Is XSIN 1 x is differentiable?

Is XSIN 1 x is differentiable?

Prove it is a differentiable function. x→0(xsin 1x ). x→0(xsin 1x )=0. (8) Therefore f(x) is differentiable at x=0 and f′(0) = 0.

Where is sin 1 x differentiable?

The function f(x)=sin(1/x) is differentiable on it’s domain. The derivative is f′(x)=cos(1/x)ddx1x=−1x2cos(1x).

How do you know if a function is differentiable at 0?

0 if x ≤ 0. f(h) h . f(h) h = 0. Since the left and right limits exist and are equal, the limit also exists, and f is differentiable at 0 with f (0) = 0.

Does the function f/x XSIN 1 x have a removable discontinuity at x 0?

The function f(x)=xsin(1/x) is not 0 at x=0 as it is not even defined there. But it does have a removable discontinuity there, i.e. limx→0xsin(1/x)=0. You can easily prove this using Squeeze Theorem, comparing f(x) to |x| because |sin(1/x)|≤1.

Is the function XSIN 1 x continuous?

The function sin(1/x). The function is odd, f(−x) = −f(x), its graph is symmetric with respect to the origin (0, 0) . As a composition of 1/x and sinx, f(x) is continuous at each point of its domain.

Does XSIN 1 x have a removable discontinuity?

So it isn’t a removable discontinuity. One might call this an essential discontinuity.

Is sine function always differentiable?

Theorem The function sin x is differentiable everywhere, and its derivative is cos x. Indeed, you can see that when sin x has zero slope cosine has value 0, and so on.

What is the domain of differentiability of sin inverse X?

The domain of sin−1 is [−1,1] and its range is [−π2,π2]. We can see from the graph that sin−1 is an odd function, that is, sin−1(−x)=−sin−1x.

How do you know if a function is differentiable?

A function is said to be differentiable if the derivative of the function exists at all points in its domain. Particularly, if a function f(x) is differentiable at x = a, then f′(a) exists in the domain.

How do you check a function is differentiable or not?

A function is formally considered differentiable if its derivative exists at each point in its domain, but what does this mean? It means that a function is differentiable everywhere its derivative is defined. So, as long as you can evaluate the derivative at every point on the curve, the function is differentiable.

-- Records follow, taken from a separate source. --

-- ==== Sys2Proof/Machine/Ticks.lean ====
section
/-! DEFINITION. The passing of one millisecond, which a step on an empty queue stands for (log entry 4): every running timer
has one millisecond less to run. No timer expires by itself; its expiry is a command. -/

namespace Sys2Proof.Machine

/-- One output. -/
def AutoOutput.tick (a : AutoOutput) : AutoOutput := { a with timer := a.timer.tick }

/-- The timers of one zone. -/
def ZoneUnit.tick (u : ZoneUnit) : ZoneUnit :=
  { u with
    ctx := { u.ctx with startTimeout := u.ctx.startTimeout.tick, minuteTimer := u.ctx.minuteTimer.tick }
    climate := { u.climate with sampleTimer := u.climate.sampleTimer.tick, rampTimer := u.climate.rampTimer.tick }
    output :=
      { u.output with
        pulseTimer := u.output.pulseTimer.tick
        heat := u.output.heat.tick
        spray := u.output.spray.tick
        vent := u.output.vent.tick
        fan := { u.output.fan with dwellTimer := u.output.fan.dwellTimer.tick }
        proofTimer := u.output.proofTimer.tick }
    pass := { u.pass with timer := u.pass.timer.tick } }

/-- Every timer of the part. -/
def Plant.tick (p : Plant) : Plant :=
  { p with
    zones := PerZone.tabulate fun z => (p.unit z).tick
    groupTimeout := p.groupTimeout.tick
    lines := p.lines.map fun l => { l with timer := l.timer.tick }
    delayedStart := p.delayedStart.tick
    lapse := p.lapse.tick }

/-- One millisecond with no command: a running part's timers run, and nothing else changes. -/
def State.idle (s : State) : State :=
  match s.mode with
  | .running => { s with plant := s.plant.tick }
  | _ => s

end Sys2Proof.Machine
end

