/-- R33 with what it rests on: every curve of the working copy is legal, the record of every MOISTURE entry holds MC values
within its entry's curve, and a pass measurement in flight that is not stale measures the kind its entry has (R12, R33). -/
structure Plant.CurvesLawful (p : Plant) : Prop where
  stores : p.StoredCurvesLegal
  legal : ∀ i, (p.work.species.get i).Legal
  within :
    ∀ i r, (p.work.probes.get i).kind = .moisture → p.records.get i = some r →
      r.Within (p.work.species.get (p.work.probes.get i).group)
  flight :
    ∀ m z, p.frontEnd.inFlight = some m → m.requester = .zone z → m.stale = false →
      m.kind = (p.work.probes.get m.entry).kind

/-- No two assigned entries of a table hold the same bank and position (R2). -/
def AddressesDistinct (t : Table 64 ProbeConfig) : Prop :=
  ∀ i j, i ≠ j → (t.get i).zone.isSome = true → (t.get j).zone.isSome = true →
    ¬((t.get i).bank = (t.get j).bank ∧ (t.get i).position = (t.get j).position)

/-- The working probe table, the stored one and one in flight hold no address twice (R2). -/
structure Plant.AddressesLawful (p : Plant) : Prop where
  work : AddressesDistinct p.work.probes
  stored : ∀ t, p.store.probeTable = some t → AddressesDistinct t
  flight : ∀ t, p.queue.inFlight = some (.host (.probeTable t)) → AddressesDistinct t

/-! ### Frames -/

/-- What every operation of the sequencers leaves as it was: the straps, the working copies, the store, the cursor, the
runtime records, the front end, the arbiter, the spot slot, the multiplexer pins, the delayed start and lapse timers, and the
field gate. -/
structure Plant.SameBeyondZones (p q : Plant) : Prop where
  straps : q.straps = p.straps
  work : q.work = p.work
  store : q.store = p.store
  cursor : q.cursor = p.cursor
  records : q.records = p.records
  frontEnd : q.frontEnd = p.frontEnd
  arbiter : q.arbiter = p.arbiter
  spot : q.spot = p.spot
  mux : q.mux = p.mux
  delayedStart : q.delayedStart = p.delayedStart
  lapse : q.lapse = p.lapse
  fieldEnabled : q.fieldEnabled = p.fieldEnabled

/-- The plant with one zone's unit replaced. -/
def Plant.put (p : Plant) (z : Zone) (u : ZoneUnit) : Plant := { p with zones := p.zones.set z u }

/-- The state that an event of the part leaves, given what the event itself makes of the plant: the proof timers, the pins and
ATTN# follow (R126, R129, R151, R179). -/
def State.moved (s : State) (p : Plant) : State := { s with plant := settle s.plant p }

/-! ### Records -/

/-- A zone context whose run record has gained an entry at its end; of 48 entries the oldest goes, and the dropped count says
so (R97). -/
def ZoneContext.gain (c : ZoneContext) (e : RunEntry) : ZoneContext :=
  { c with
    runRecord := (if c.runRecord.length < 48 then c.runRecord else c.runRecord.drop 1) ++ [e]
    dropped := if c.runRecord.length < 48 then c.dropped else min 65535 (c.dropped + 1) }

/-- The entry of an event of a zone as it stands (R97). -/
def ZoneUnit.event (u : ZoneUnit) (k : RunKind) (reason : Option ExitReason) : RunEntry where
  kind := k
  minute := u.ctx.runClock
  step := u.ctx.stepIndex
  reason := reason
  cmc := u.aggregate.cmc
  dmc := u.aggregate.dmc

/-! ### Climate and fans -/

/-- Some internal target differs from its internal setpoint (R120). -/
def ClimateState.Away (c : ClimateState) : Prop :=
  ∃ d w, c.dbSetpoint = some d ∧ c.wbSetpoint = some w ∧ (c.dbTarget ≠ 60 * d ∨ c.wbTarget ≠ 60 * w)

/-- The setpoints and the ramp rate that a step gives under a maximum DB (R116). -/
def ClimateState.steered (c : ClimateState) (r : StepRecord) (maximum : Int) : ClimateState :=
  { c with
    dbSetpoint := some (min r.db maximum)
    wbSetpoint := some (min r.db maximum - r.depression)
    rampRate := r.rampRate }

/-- A climate state without setpoints and without a ramp (R116, R121). -/
def ClimateState.ended (c : ClimateState) : ClimateState :=
  { c with dbSetpoint := none, wbSetpoint := none, rampRate := 0, rampTimer := none }

/-- A ramp start toward present setpoints `d` and `w` (R119): at rate 0 the targets are there at once, otherwise the ramp minute
timer runs where a target is away. -/
def ClimateState.started (c : ClimateState) (d w : Int) : ClimateState :=
  if c.rampRate = 0 then { c with dbTarget := 60 * d, wbTarget := 60 * w, rampTimer := none }
  else { c with rampTimer := if c.dbTarget ≠ 60 * d ∨ c.wbTarget ≠ 60 * w then some 60000 else none }

/-- The targets at the measured start values (R119): a reading counts while its sensor is GOOD. -/
def ClimateState.measured (c : ClimateState) (maximum : Int) : ClimateState :=
  let db :=
    match c.db.status, c.db.value with
    | .good, some x => max 0 (min (60 * maximum) (60 * x))
    | _, _ => max 0 (min (60 * maximum) c.dbTarget)
  let wb :=
    match c.wb.status, c.wb.value with
    | .good, some x => max 0 (min db (60 * x))
    | _, _ => max 0 (min db c.wbTarget)
  { c with dbTarget := db, wbTarget := wb }

/-- The three time-proportioned outputs off for the rest of the period (R123). -/
def OutputState.off (o : OutputState) : OutputState :=
  { o with
    heat := { level := false, onTime := 0, timer := none }
    spray := { level := false, onTime := 0, timer := none }
    vent := { level := false, onTime := 0, timer := none } }

/-- The fan running in its direction with the reversal count at 0 and no dwell (R124). -/
def FanState.running (f : FanState) : FanState :=
  { f with
    machine := if f.direction = .forward then .runFwd else .runRev
    reversalCount := 0
    dwellTimer := none }

/-- The outputs with a reversal interval set, of a zone in a phase state or HELD whose dwell lasts `dwell` seconds: where a
running fan has already reached the interval, the reversal falls due at once, a dwell begins, and the time-proportioned outputs
are off for the rest of the period (R123, R125). -/
def OutputState.turned (o : OutputState) (interval dwell : Nat) : OutputState :=
  if (o.fan.machine = .runFwd ∨ o.fan.machine = .runRev) ∧ interval ≠ 0 ∧ interval ≤ o.fan.reversalCount then
    { o.off with
      fan :=
        { o.fan with
          interval := interval
          machine := if o.fan.machine = .runFwd then .dwellToRev else .dwellToFwd
          dwellTimer := some (dwell * 1000) } }
  else { o with fan := { o.fan with interval := interval } }

/-- The fan at rest: STOPPED, no dwell, and no reversal interval (R124, R125). -/
def FanState.rested (f : FanState) : FanState := { f with machine := .stopped, dwellTimer := none, interval := 0 }

/-! ### Lines -/

/-- A line's configuration as an offered record spells it, with a debounce code that need not be in range (R146). -/
def LineConfig.raw (c : LineConfig) (debounce : Nat) : RawLine where
  role :=
    match c.role with
    | .none => 0
    | .door => 1
    | .fanProof => 2
    | .startButton => 3
    | .holdIn => 4
    | .alarmOut => 5
    | .generalIn => 6
    | .generalOut => 7
  zone :=
    match c.zone with
    | .a => 0
    | .b => 1
    | .c => 2
    | .d => 3
  polarity :=
    match c.polarity with
    | .activeHigh => 0
    | .activeLow => 1
  debounce := debounce
  safeLevel := if c.safeActive then 0 else 1
  keep := if c.keep then 0 else 1

/-! ### Zones -/

/-- A zone that has entered IDLE (R75, R121, R123, R124, R143); its last start failure, its clocks and its run record stay. -/
def ZoneUnit.idled (u : ZoneUnit) : ZoneUnit :=
  { u with
    ctx :=
      { u.ctx with
        state := .idle
        underlying := none
        holds := { host := false, line := false }
        holdPending := false
        stepIndex := none
        activeCopy := none
        eligible := none
        waiting := false
        waitCount := 0
        startTimeout := none
        ready := false
        checkpointCount := 0
        resumeFrom := none }
    climate := u.climate.ended
    output := { u.output.off with fan := u.output.fan.rested }
    causes := { door := false, sensor := false, fan := false, overtemp := false } }

/-- A zone that has entered HELD from phase `ph` (R91, R121). -/
def ZoneUnit.heldOver (u : ZoneUnit) (ph : Phase) : ZoneUnit :=
  { u with
    ctx :=
      { u.ctx.gain (u.event .held none) with
        state := .held
        underlying := some ph
        holdPending := false
        eligible := none
        waiting := false
        waitCount := 0
        checkpointCount := 0 }
    climate := { u.climate with rampTimer := none } }
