/-- CW LINE (R146, R148, R149, R150, R176): an undefined value is refused BAD_VALUE; a change of role, zone, polarity or
debounce code that touches a DOOR, FAN_PROOF or HOLD_IN role is refused WRONG_STATE while a zone is in STARTING or watched; a
write of the safe level and keep alone changes these alone. A performed change makes the latch INACTIVE and the debounced level
leave, and starts the settling of a line that is now an input, which with debounce code 0 takes its level at once. Neither the
level that leaves nor the one that is taken changes anything else: a door, proof or hold role is changed only while every zone
is at rest, and a START_BUTTON is not pressed by either. An output line counts as settled, the model's reading, log entry 19,
and byte 0 reads as ACTIVE and as yes, log entry 9. -/
def Obligations.LineItemsWriteRule : Prop :=
  ∀ (s : State) (env : Envelope) (i : Fin 16) (c : LineConfig) (debounce : Nat), s.Ready .cw →
    c.debounce = min 7 debounce →
    let old := s.plant.work.config.lines.get i
    let same := old.role = c.role ∧ old.zone = c.zone ∧ old.polarity = c.polarity ∧ old.debounce = c.debounce
    let touches := old.role ∈ [.door, .fanProof, .holdIn] ∨ c.role ∈ [.door, .fanProof, .holdIn]
    let someRuns := ∃ z, (s.plant.ctx z).state.guards = true
    let answer : Answer := { status := if 7 < debounce then .clamped else .ok, stores := true }
    let written : Plant :=
      { s.plant with
        work :=
          { s.plant.work with
            config := { s.plant.work.config with lines := s.plant.work.config.lines.set i c } } }
    let line := s.plant.lines.get i
    let turned (l : LineState) :=
      Host.Outcome.next
        (s.answered .cw env
          (settle s.plant
            (({ written with lines := s.plant.lines.set i l } : Plant).enqueue (.host .configuration)))
          answer)
    (∀ n (r : RawLine), 16 ≤ n ∨ ¬r.Defined →
      exec (.cwLine env n r) s = .next (s.answered .cw env s.plant { status := .badValue })) ∧
    (touches → ¬same → someRuns →
      exec (.cwLine env i.val (c.raw debounce)) s = .next (s.answered .cw env s.plant { status := .wrongState })) ∧
    (same →
      exec (.cwLine env i.val (c.raw debounce)) s =
        .next (s.answered .cw env (settle s.plant (written.enqueue (.host .configuration))) answer)) ∧
    (¬same → ¬(touches ∧ someRuns) →
      (c.role ∈ [.alarmOut, .generalOut] →
        exec (.cwLine env i.val (c.raw debounce)) s =
          turned { line with latch := false, debounced := false, settled := false, timer := none }) ∧
      (c.role ∉ [.alarmOut, .generalOut] → c.debounce ≠ 0 →
        ∃ t, ([0, 10, 20, 50, 100, 200, 500, 1000] : List Nat)[c.debounce]? = some t ∧
          exec (.cwLine env i.val (c.raw debounce)) s =
            turned { line with latch := false, debounced := false, settled := false, timer := some t }) ∧
      (c.role ∉ [.alarmOut, .generalOut] → c.debounce = 0 →
        exec (.cwLine env i.val (c.raw debounce)) s =
          turned
            { line with
              latch := false
              debounced := line.external == (c.polarity == .activeHigh)
              settled := true
              timer := none }))

/-! ### Requests on zones -/

/-- GO of an ungrouped zone (R77, R79, R81 to R83, R91, R138): the checks in their order; a start whose conditions are not all met
leaves the zone in STARTING with its timeout running and its fan started; one whose conditions are met enters the first phase in
the same event, and where a hold line is active or an interlock condition stands, HELD or SAFE over it (R90, R91, R138). -/
def Obligations.StartZoneRule : Prop :=
  ∀ (s : State) (env : Envelope) (z : Zone), s.Ready .go →
    let p := s.plant
    let u := p.unit z
    let items := p.work.config.zones.get z
    let refused (a : Answer) := Host.Outcome.next (s.answered .go env p a)
    let limit := p.kiln.maximumDb + p.kiln.overtempMargin
    let met :=
      (items.preconditions.door = true → p.doorOpen = false) ∧ (items.preconditions.fan = true → p.proof z = true) ∧
        (items.preconditions.probes = true → items.nmin ≤ u.aggregate.count) ∧ u.climate.db.status = .good ∧
        u.climate.wb.status = .good ∧ ∃ x, u.climate.db.value = some x ∧ x ≤ limit
    let begun (timeout : Timer) : ZoneContext :=
      { u.ctx with
        state := .starting
        underlying := none
        holds := { host := false, line := false }
        holdPending := false
        stepIndex := none
        activeCopy := none
        stepClock := 0
        runClock := 0
        eligible := none
        waiting := false
        waitCount := 0
        detached := false
        startTimeout := timeout
        startSource := .host
        ready := false
        checkpointCount := 0
        lastFailure := none
        runRecord := []
        dropped := 0 }
    (∀ n, 4 ≤ n → exec (.startZone env n) s = refused { status := .badValue }) ∧
    (p.fieldEnabled = false ∨ items.startMask.host = false ∨ u.ctx.state ≠ .idle →
      exec (.startZone env z.code) s = refused { status := .wrongState }) ∧
    (p.fieldEnabled = true → items.startMask.host = true → u.ctx.state = .idle →
      (∀ f, p.validate z = some f →
        exec (.startZone env z.code) s = refused { status := .badSchedule, content := .finding f }) ∧
      (p.validate z = none → items.grouped = false →
        (∃ q : Plant,
          (p.put z
            { u with
              ctx := begun (some (p.kiln.startTimeout * 60000))
              output := { u.output with fan := u.output.fan.running } }).StartJudged q z ∧
          exec (.startZone env z.code) s = .next (s.answered .go env (settle p q) { status := .ok })) ∧
        (¬met →
          exec (.startZone env z.code) s =
            .next
              (s.answered .go env
                (settle p
                  (p.put z
                    { u with
                      ctx := begun (some (p.kiln.startTimeout * 60000))
                      output := { u.output with fan := u.output.fan.running } }))
                { status := .ok })) ∧
        (met → p.doorOpen = false → p.holdIn = false → u.proofOverdue = false → u.causes.any = false →
          ∀ (ph : Phase) (i : Fin 128) (x : StepRecord),
            (∀ y : Phase, y.code < ph.code → (p.work.entries.get z).get y = none) →
            (p.work.entries.get z).get ph = some i → p.work.records.get i = some x →
            let v : ZoneUnit :=
              { u with
                ctx :=
                  { begun none with
                    state := .phase ph
                    stepIndex := some i
                    activeCopy := some x
                    minuteTimer := some 60000
                    runRecord :=
                      [{ kind := .started, minute := 0, step := some i, reason := none, cmc := u.aggregate.cmc,
                          dmc := u.aggregate.dmc }] }
                climate :=
                  ((u.climate.measured p.kiln.maximumDb).steered x p.kiln.maximumDb).started
                    (min x.db p.kiln.maximumDb) (min x.db p.kiln.maximumDb - x.depression)
                output :=
                  { u.output with fan := { u.output.fan.running with interval := x.fanInterval } } }
            exec (.startZone env z.code) s =
              .next
                (s.answered .go env
                  (settle p
                    ((((p.raiseIf (decide (p.kiln.maximumDb < x.db)) (.zone z .targetClamped)).raise
                        (.zone z .phaseChanged)).put z v).enqueue (.checkpoint z v.checkpoint)))
                  { status := .ok }))))

/-- HD of a zone that has no group to reach, and HD ALL (R90, R91, R109): HOST joins the hold-cause set of a running zone; from an
empty set the zone enters HELD at once, or is hold-pending while its ramp is in flight; HD ALL does this to every running zone,
whichever run, to no other, and is OK even where none runs. The release is judged on what the request leaves (R111). That HD ALL
queues the checkpoints in the order A to D is the model's choice, log entry 32. -/
def Obligations.HoldRule : Prop :=
  ∀ (s : State) (env : Envelope), s.Ready .hd →
    let p := s.plant
    let hosted (z : Zone) : ZoneUnit :=
      { p.unit z with ctx := { p.ctx z with holds := { host := true, line := (p.ctx z).holds.line } } }
    let pending (z : Zone) : ZoneUnit :=
      { hosted z with
        ctx := { (hosted z).ctx with holdPending := true, eligible := none, waiting := false, waitCount := 0 } }
    let leaves (target : Nat) (x : Plant) :=
      ∃ q : Plant, x.Released q ∧
        exec (.hold env target) s = .next (s.answered .hd env (settle p q) { status := .ok })
    let enters (z : Zone) (ph : Phase) :=
      (p.ctx z).state = .phase ph ∧ (p.ctx z).holds.any = false ∧ ¬(p.unit z).climate.Away
    let alone (z : Zone) :=
      p.work.config.group.holdTogether = false ∨ (p.work.config.zones.get z).grouped = false
    (∀ n, 5 ≤ n → exec (.hold env n) s = .next (s.answered .hd env p { status := .badValue })) ∧
    (∀ z : Zone,
      ((p.ctx z).state ≠ .held → (p.ctx z).state.phase? = none →
        exec (.hold env z.code) s = .next (s.answered .hd env p { status := .wrongState })) ∧
      ((p.ctx z).state = .held → alone z → leaves z.code (p.put z (hosted z))) ∧
      (∀ ph, (p.ctx z).state = .phase ph → alone z →
        ((p.ctx z).holds.any = true → leaves z.code (p.put z (hosted z))) ∧
        ((p.ctx z).holds.any = false → (p.unit z).climate.Away → leaves z.code (p.put z (pending z))) ∧
        ((p.ctx z).holds.any = false → ¬(p.unit z).climate.Away →
          leaves z.code
            ((p.put z ((hosted z).heldOver ph)).enqueue (.checkpoint z ((hosted z).heldOver ph).checkpoint))))) ∧
    ∀ (unit : Zone → ZoneUnit) (stops : Zone → Bool),
      (∀ z,
        (stops z = true ↔ ∃ ph, enters z ph) ∧
        ((p.ctx z).state ≠ .held → (p.ctx z).state.phase? = none → unit z = p.unit z) ∧
        ((p.ctx z).state = .held → unit z = hosted z) ∧
        (∀ ph, (p.ctx z).state = .phase ph →
          ((p.ctx z).holds.any = true → unit z = hosted z) ∧
          ((p.ctx z).holds.any = false → (p.unit z).climate.Away → unit z = pending z) ∧
          (enters z ph → unit z = (hosted z).heldOver ph))) →
      leaves 4
        (everyZone.foldl (fun q z => if stops z then q.enqueue (.checkpoint z (unit z).checkpoint) else q)
          { p with zones := PerZone.tabulate unit })
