/-! ### Start events -/

/-- What one member taken by a group start becomes (R105). -/
theorem Plant.takeMember_eq (p : Plant) (z : Zone) (source : StartSource) :
    (p.fieldEnabled = false →
      p.takeMember z source =
        (p.put z ((p.unit z).failed source .fieldDisabled none)).raise (.zone z .startFailed)) ∧
    (∀ f, p.fieldEnabled = true → p.validate z = some f →
      p.takeMember z source =
        (p.put z ((p.unit z).failed source .badSchedule (some f))).raise (.zone z .startFailed)) ∧
    (p.fieldEnabled = true → p.validate z = none → p.takeMember z source = p.put z ((p.unit z).begun source)) := by
  refine ⟨fun h => ?_, fun f h hv => ?_, fun h hv => ?_⟩ <;> unfold Plant.takeMember Plant.startObstacle
  · simp only [h, Bool.not_false, if_true]; rfl
  · simp only [h, Bool.not_true, Bool.false_eq_true, if_false, hv]; rfl
  · simp only [h, Bool.not_true, Bool.false_eq_true, if_false, hv]
    unfold Plant.putStarting ZoneUnit.begun
    rw [Plant.zone_eq_put, FanState.start_eq]

/-- What taking some zones in a group start leaves (R105). -/
structure Plant.Taken (p q : Plant) (zs : List Zone) (src : Zone → StartSource) : Prop where
  kept : p.Kept q
  lines : q.lines = p.lines
  queue : q.queue = p.queue
  group : q.groupTimeout = p.groupTimeout
  out : ∀ y, y ∉ zs → q.unit y = p.unit y
  disabled : ∀ y ∈ zs, p.fieldEnabled = false → q.unit y = (p.unit y).failed (src y) .fieldDisabled none
  finding :
    ∀ y ∈ zs, ∀ f, p.fieldEnabled = true → p.validate y = some f →
      q.unit y = (p.unit y).failed (src y) .badSchedule (some f)
  begun : ∀ y ∈ zs, p.fieldEnabled = true → p.validate y = none → q.unit y = (p.unit y).begun (src y)
  alerts :
    ∀ a, a ∈ q.alerts ↔
      a ∈ p.alerts ∨ ∃ y ∈ zs, a = .zone y .startFailed ∧ ¬(p.fieldEnabled = true ∧ p.validate y = none)
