theorem Plant.PassKept.trans {p q r : Plant} {z : Zone} (h : p.PassKept q z) (k : q.PassKept r z) : p.PassKept r z :=
  ⟨k.work.trans h.work, k.records.trans h.records, k.frontEnd.trans h.frontEnd,
    fun y hy => (k.others y hy).trans (h.others y hy)⟩

theorem Plant.PassKept.put (p : Plant) (z : Zone) (u : ZoneUnit) : p.PassKept (p.put z u) z :=
  ⟨rfl, rfl, rfl, fun y hy => by rw [Plant.put_unit_ne p u (Ne.symm hy)]⟩

theorem Plant.Kept.pass {p q : Plant} (h : p.Kept q) (z : Zone) : p.PassKept q z :=
  ⟨h.work, h.records, h.frontEnd, fun y _ => (h.units y).pass⟩

/-- The aggregate replaced at the end of a pass, with PROBE_SHORTAGE (R49, R53). -/
theorem Plant.passAggregate_eq (p : Plant) (z : Zone) :
    (p.pass z fun s => { s with progress := none }).replaceAggregate z =
      (p.put z
        { p.unit z with
          pass := { (p.unit z).pass with progress := none }, aggregate := p.formAggregate z }).raiseIf
        ((!(p.unit z).aggregate.blind && (p.formAggregate z).blind) && decide ((p.unit z).ctx.state ≠ .idle))
        (.zone z .probeShortage) := by
  have hf : (p.pass z fun s => { s with progress := none }).formAggregate z = p.formAggregate z := rfl
  have hc : ((p.ctx z).state != .idle) = decide ((p.unit z).ctx.state ≠ .idle) := by
    cases h : (p.ctx z).state <;> simp [h, ← Plant.ctx_eq]
  unfold Plant.replaceAggregate Plant.raiseIf
  dsimp only
  rw [hf]
  unfold Plant.pass
  simp only [Plant.zone_eq_put, Plant.put_put, Plant.put_unit_self, Plant.put_ctx_self]
  rw [← hc, Plant.ctx_eq]

theorem Plant.PassKept.raiseIf (p : Plant) (z : Zone) (b : Bool) (a : Alert) : p.PassKept (p.raiseIf b a) z := by
  unfold Plant.raiseIf; split <;> exact ⟨rfl, rfl, rfl, fun _ _ => rfl⟩

/-- What the end of a pass leaves (R15, R49, R53). -/
theorem Plant.endPass_ended (p : Plant) (z : Zone) : p.PassEnded (p.endPass z) z := by
  unfold Plant.PassEnded
  intro u new completed
  have hc : (completed.ctx z).state = u.ctx.state := by simp [completed, Plant.ctx_eq, u]
  have e : p.endPass z = if (completed.ctx z).state = .starting then completed.evaluateStart z else completed.evaluate z := by
    unfold Plant.endPass
    rw [p.passAggregate_eq z]
  rw [e, hc]
  refine ⟨fun h => ?_, fun h => ?_⟩
  · rw [if_pos h]; exact completed.evaluateStart_judged z (hc.trans h)
  · rw [if_neg h]; exact completed.evaluate_evaluated z

theorem Plant.endPass_kept (p : Plant) (z : Zone) :
    p.PassKept (p.endPass z) z ∧ ((p.endPass z).unit z).pass = { (p.unit z).pass with progress := none } := by
  unfold Plant.endPass
  rw [p.passAggregate_eq z]
  dsimp only
  generalize hq : (p.put z _).raiseIf _ _ = q
  have k : p.PassKept q z := by rw [← hq]; exact (Plant.PassKept.put p z _).trans (.raiseIf _ z _ _)
  have hu : (q.unit z).pass = { (p.unit z).pass with progress := none } := by rw [← hq]; simp
  split
  · exact ⟨k.trans ((Plant.Kept.evaluateStart q z).pass z), ((Plant.Kept.evaluateStart q z).units z).pass.trans hu⟩
  · exact ⟨k.trans ((Plant.Kept.evaluate q z).pass z), ((Plant.Kept.evaluate q z).units z).pass.trans hu⟩

/-- What the start of a pass leaves (R14). -/
theorem Plant.startPass_started (p : Plant) (z : Zone) : p.PassStarted (p.startPass z) z := by
  have mem : ∀ i, i ∈ (List.finRange 64).filter (p.measurable z) ↔ p.Scans z i := fun i => by
    rw [List.mem_filter, p.measurable_iff]; exact and_iff_right (List.mem_finRange i)
  have rising : ((List.finRange 64).filter (p.measurable z)).Pairwise fun i j => i < j :=
    List.Pairwise.filter _ (List.pairwise_lt_finRange 64)
  refine ⟨fun snapshot hn hp hm => ?_, fun h => ?_⟩
  · have e : (List.finRange 64).filter (p.measurable z) = snapshot :=
      rising.eq_of_mem_iff (r := fun i j => i < j) hp fun i => (mem i).trans (hm i).symm
    unfold Plant.startPass
    dsimp only
    rw [e, if_neg (by simpa using hn)]
    rfl
  · have e : (List.finRange 64).filter (p.measurable z) = [] :=
      List.eq_nil_iff_forall_not_mem.2 fun i hi => h i ((mem i).1 hi)
    unfold Plant.startPass
    dsimp only
    rw [e]
    exact p.endPass_ended z

/-- What the completion of a pass leaves (R13, R15). -/
theorem Plant.completePass_completed (p : Plant) (z : Zone) : p.PassCompleted (p.completePass z) z := by
  refine ⟨p.endPass z, p.endPass_ended z, fun h => ?_, fun h => ?_⟩
  · unfold Plant.completePass
    dsimp only
    rw [if_neg (by rw [h]; exact Bool.false_ne_true)]
  · unfold Plant.completePass
    dsimp only
    rw [if_pos h]
    exact Plant.startPass_started _ z

/-! ### The arbiter -/

/-- The pass of a zone is in progress with no entry left that takes part. -/
def Plant.Spent (p : Plant) (z : Zone) : Prop :=
  ∃ g, (p.unit z).pass.progress = some g ∧ ∀ j ∈ g.rest, ¬p.Scans z j

theorem Plant.PassKept.scans {p q : Plant} {z : Zone} (h : p.PassKept q z) (y : Zone) (i : Fin 64) :
    q.Scans y i ↔ p.Scans y i := by
  unfold Plant.Scans; rw [h.work, h.records]

theorem Plant.PassKept.spent {p q : Plant} {z y : Zone} (h : p.PassKept q z) (hy : y ≠ z) : q.Spent y ↔ p.Spent y := by
  unfold Plant.Spent
  rw [h.others y hy]
  simp only [h.scans]

theorem Plant.startPass_kept (p : Plant) (z : Zone) : p.PassKept (p.startPass z) z ∧ ¬(p.startPass z).Spent z := by
  unfold Plant.startPass
  dsimp only
  split
  · obtain ⟨h, h'⟩ := p.endPass_kept z
    exact ⟨h, fun ⟨g, hg, _⟩ => by rw [h'] at hg; cases hg⟩
  · rename_i hn
    obtain ⟨i, hi⟩ := List.exists_mem_of_ne_nil ((List.finRange 64).filter (p.measurable z)) fun e => hn (by rw [e]; rfl)
    have k := Plant.PassKept.put p z
      { p.unit z with
        pass :=
          { (p.unit z).pass with
            progress :=
              some ⟨(List.finRange 64).filter (p.measurable z), (List.finRange 64).filter (p.measurable z)⟩ } }
    refine ⟨k, ?_⟩
    rintro ⟨g, hg, h⟩
    unfold Plant.pass at hg h
    rw [Plant.zone_eq_put, Plant.put_unit_self] at hg
    cases hg
    exact h i hi ((k.scans z i).2 ((p.measurable_iff z i).1 (List.mem_filter.1 hi).2))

Does this function have a discontinuity at x 0?

The function 1/x is continuous on (0, ∞) and on (−∞, 0), i.e., for x > 0 and for x < 0, in other words, at every point in its domain. However, it is not a continuous function since its domain is not an interval. It has a single point of discontinuity, namely x = 0, and it has an infinite discontinuity there.

Is X 2sin 1 x uniformly continuous?

The function g is continuous. Therefore it is uniformly continuous on any compact set. g′(x)=2xsin(1x)−cos(1x).